━━ Supplied material ━━
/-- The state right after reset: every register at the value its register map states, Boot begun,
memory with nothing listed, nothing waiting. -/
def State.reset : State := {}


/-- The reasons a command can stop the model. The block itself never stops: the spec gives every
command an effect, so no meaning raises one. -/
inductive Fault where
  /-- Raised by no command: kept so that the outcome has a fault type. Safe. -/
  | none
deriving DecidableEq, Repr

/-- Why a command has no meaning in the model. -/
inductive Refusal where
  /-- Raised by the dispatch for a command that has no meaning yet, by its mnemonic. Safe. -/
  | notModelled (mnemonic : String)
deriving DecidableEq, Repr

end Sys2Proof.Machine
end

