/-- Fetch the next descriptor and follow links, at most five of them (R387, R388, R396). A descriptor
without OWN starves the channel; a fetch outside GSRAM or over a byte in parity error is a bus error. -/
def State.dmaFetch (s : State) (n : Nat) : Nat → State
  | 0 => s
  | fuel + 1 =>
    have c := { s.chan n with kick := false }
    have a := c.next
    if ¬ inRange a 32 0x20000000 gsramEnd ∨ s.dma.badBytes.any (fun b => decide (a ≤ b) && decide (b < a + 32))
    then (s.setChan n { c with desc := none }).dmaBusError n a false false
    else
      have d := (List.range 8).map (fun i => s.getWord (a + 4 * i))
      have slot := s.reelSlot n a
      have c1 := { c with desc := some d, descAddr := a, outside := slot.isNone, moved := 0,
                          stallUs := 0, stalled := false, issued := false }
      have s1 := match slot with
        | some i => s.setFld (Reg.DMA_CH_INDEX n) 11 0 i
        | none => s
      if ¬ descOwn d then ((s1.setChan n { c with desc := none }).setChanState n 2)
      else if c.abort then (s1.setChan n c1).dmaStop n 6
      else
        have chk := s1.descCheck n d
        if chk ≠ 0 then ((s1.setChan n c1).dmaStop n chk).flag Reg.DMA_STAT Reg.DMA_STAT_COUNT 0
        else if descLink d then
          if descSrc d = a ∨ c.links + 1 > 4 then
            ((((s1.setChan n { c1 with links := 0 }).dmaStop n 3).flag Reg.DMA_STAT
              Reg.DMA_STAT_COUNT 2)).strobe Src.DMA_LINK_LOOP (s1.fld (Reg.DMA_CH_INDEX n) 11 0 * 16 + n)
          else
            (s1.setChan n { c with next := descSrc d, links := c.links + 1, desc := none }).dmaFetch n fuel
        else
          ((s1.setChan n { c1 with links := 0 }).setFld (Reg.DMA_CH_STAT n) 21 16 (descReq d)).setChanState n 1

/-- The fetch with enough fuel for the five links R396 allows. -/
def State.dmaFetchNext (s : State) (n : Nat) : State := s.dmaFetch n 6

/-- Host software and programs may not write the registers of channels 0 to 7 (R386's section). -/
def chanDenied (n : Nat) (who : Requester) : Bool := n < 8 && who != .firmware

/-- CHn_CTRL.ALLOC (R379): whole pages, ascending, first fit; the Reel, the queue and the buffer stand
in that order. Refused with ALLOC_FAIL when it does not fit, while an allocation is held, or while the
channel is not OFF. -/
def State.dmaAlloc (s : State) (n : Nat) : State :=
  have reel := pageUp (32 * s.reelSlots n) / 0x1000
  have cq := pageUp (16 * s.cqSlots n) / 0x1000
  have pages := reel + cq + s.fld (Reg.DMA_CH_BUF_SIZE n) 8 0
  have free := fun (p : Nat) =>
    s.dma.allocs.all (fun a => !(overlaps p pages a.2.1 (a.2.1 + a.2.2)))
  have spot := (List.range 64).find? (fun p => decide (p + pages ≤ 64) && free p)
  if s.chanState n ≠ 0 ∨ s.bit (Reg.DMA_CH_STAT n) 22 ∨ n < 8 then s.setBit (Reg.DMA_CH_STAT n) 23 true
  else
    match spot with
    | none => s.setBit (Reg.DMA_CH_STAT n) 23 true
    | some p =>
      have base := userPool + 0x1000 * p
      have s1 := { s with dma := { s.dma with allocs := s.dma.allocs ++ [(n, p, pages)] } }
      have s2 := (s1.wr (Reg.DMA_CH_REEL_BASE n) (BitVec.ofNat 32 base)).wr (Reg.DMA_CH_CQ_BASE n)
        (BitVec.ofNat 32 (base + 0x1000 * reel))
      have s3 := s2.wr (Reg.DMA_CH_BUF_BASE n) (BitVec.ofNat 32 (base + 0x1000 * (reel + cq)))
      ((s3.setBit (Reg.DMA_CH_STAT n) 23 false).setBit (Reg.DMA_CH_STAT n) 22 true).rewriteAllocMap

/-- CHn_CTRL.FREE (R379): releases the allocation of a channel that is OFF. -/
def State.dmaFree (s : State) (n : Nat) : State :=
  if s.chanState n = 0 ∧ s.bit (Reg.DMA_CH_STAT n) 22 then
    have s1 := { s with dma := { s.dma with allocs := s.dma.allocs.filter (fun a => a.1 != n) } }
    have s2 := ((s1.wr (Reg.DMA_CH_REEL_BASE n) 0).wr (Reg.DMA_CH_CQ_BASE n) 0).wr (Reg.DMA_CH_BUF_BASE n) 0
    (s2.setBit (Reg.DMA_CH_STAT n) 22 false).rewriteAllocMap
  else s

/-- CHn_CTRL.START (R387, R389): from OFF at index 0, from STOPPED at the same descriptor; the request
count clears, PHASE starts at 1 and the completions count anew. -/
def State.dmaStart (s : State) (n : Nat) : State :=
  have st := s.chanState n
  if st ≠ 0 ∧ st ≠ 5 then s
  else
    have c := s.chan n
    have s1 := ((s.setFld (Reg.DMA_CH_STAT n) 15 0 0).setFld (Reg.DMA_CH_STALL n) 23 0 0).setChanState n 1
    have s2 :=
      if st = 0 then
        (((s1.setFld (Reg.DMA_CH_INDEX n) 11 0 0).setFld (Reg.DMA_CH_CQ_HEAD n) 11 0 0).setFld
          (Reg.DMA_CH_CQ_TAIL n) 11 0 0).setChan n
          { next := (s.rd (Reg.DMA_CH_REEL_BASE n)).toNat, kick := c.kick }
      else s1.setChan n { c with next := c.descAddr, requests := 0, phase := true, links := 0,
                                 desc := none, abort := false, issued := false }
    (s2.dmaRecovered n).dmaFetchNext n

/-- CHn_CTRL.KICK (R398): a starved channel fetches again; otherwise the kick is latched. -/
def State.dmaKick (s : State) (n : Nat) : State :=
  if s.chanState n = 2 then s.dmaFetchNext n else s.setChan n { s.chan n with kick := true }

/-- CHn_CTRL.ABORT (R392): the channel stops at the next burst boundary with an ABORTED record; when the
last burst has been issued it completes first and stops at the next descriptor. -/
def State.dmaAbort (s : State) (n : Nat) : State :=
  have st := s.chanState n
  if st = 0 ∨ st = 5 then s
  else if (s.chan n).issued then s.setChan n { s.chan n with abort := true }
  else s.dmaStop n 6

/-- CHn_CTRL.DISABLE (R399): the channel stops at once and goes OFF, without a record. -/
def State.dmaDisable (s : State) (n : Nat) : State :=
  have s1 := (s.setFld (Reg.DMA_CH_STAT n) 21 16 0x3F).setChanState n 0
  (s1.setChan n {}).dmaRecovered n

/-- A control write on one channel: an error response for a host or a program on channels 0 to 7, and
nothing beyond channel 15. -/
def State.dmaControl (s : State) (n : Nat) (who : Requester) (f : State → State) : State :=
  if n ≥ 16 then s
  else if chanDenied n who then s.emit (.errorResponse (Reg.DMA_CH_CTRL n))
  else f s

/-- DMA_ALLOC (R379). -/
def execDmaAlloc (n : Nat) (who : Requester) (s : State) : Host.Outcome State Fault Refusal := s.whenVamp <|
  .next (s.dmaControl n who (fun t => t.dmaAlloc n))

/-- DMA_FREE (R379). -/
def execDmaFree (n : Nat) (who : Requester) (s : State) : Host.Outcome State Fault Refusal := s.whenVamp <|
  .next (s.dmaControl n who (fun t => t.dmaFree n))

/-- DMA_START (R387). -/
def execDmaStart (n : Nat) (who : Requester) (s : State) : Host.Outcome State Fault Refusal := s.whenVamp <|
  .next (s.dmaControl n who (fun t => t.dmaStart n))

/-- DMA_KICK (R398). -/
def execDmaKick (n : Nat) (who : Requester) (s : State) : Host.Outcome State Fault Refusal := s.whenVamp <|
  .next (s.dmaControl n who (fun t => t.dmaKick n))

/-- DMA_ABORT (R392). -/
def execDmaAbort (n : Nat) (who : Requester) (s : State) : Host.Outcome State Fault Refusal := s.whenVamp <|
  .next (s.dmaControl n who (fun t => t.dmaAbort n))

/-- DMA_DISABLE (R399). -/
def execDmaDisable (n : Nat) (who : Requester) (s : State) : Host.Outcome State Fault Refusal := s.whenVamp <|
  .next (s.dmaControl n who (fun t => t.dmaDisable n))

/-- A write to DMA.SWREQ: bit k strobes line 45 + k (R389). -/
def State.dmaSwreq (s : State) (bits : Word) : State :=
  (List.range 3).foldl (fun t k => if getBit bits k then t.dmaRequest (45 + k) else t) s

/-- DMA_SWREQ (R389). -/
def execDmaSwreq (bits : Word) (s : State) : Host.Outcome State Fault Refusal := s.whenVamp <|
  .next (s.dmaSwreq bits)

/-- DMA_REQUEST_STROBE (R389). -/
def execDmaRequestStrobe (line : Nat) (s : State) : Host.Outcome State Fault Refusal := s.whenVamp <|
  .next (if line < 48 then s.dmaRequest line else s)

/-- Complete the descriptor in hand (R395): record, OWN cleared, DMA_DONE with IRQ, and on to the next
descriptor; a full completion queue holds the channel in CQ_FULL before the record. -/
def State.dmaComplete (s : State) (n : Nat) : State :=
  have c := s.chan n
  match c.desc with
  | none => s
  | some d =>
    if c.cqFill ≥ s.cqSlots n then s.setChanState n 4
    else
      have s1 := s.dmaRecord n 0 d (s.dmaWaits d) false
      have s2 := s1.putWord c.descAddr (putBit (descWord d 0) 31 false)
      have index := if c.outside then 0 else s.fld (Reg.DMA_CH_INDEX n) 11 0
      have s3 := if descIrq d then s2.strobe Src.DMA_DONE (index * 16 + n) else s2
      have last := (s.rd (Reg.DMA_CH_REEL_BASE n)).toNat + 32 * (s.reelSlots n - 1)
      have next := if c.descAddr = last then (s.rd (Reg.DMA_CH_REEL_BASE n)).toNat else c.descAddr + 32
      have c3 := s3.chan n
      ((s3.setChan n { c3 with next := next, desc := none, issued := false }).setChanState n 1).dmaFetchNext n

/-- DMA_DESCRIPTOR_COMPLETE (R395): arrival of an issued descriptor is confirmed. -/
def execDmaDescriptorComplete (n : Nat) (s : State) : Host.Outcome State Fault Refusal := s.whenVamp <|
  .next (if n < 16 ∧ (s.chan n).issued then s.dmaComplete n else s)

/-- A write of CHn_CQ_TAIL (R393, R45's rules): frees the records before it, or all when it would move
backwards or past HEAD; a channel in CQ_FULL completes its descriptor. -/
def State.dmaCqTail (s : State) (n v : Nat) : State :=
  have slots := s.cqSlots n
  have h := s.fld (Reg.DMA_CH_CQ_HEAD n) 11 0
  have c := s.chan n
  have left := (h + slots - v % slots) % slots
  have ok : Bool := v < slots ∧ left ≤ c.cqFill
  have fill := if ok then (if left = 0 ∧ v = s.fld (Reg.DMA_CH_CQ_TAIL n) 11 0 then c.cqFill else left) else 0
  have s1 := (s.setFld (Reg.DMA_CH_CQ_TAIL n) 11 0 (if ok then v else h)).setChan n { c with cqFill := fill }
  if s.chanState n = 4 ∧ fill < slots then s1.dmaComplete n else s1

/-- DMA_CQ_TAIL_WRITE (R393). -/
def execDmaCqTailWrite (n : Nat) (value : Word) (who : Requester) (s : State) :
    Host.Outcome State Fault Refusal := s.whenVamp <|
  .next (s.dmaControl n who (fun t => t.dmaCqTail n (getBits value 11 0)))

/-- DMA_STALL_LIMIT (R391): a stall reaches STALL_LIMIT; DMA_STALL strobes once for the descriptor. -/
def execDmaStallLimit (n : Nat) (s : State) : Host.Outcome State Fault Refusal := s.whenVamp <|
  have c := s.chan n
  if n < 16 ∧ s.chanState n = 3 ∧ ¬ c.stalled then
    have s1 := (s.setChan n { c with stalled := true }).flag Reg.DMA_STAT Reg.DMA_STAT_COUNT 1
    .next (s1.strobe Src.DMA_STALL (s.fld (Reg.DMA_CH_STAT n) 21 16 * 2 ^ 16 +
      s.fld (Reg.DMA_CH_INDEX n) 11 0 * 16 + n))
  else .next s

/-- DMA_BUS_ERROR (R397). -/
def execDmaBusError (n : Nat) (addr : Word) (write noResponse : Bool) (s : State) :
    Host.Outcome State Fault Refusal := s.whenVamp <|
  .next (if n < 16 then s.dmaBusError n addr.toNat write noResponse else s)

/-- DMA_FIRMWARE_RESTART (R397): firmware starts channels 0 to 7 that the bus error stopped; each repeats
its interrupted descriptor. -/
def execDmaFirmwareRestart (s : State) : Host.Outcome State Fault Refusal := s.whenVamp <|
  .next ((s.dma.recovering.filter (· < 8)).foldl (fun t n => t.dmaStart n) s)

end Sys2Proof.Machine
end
━━━
**Aim of the task:** From the first line of the data above to the line holding "def State.reset : State", reproduce each line exactly; emit no other lines.

**Task solution:**
/-- The state right after reset: every register at the value its register map states, Boot begun,
memory with nothing listed, nothing waiting. -/
def State.reset : State := {}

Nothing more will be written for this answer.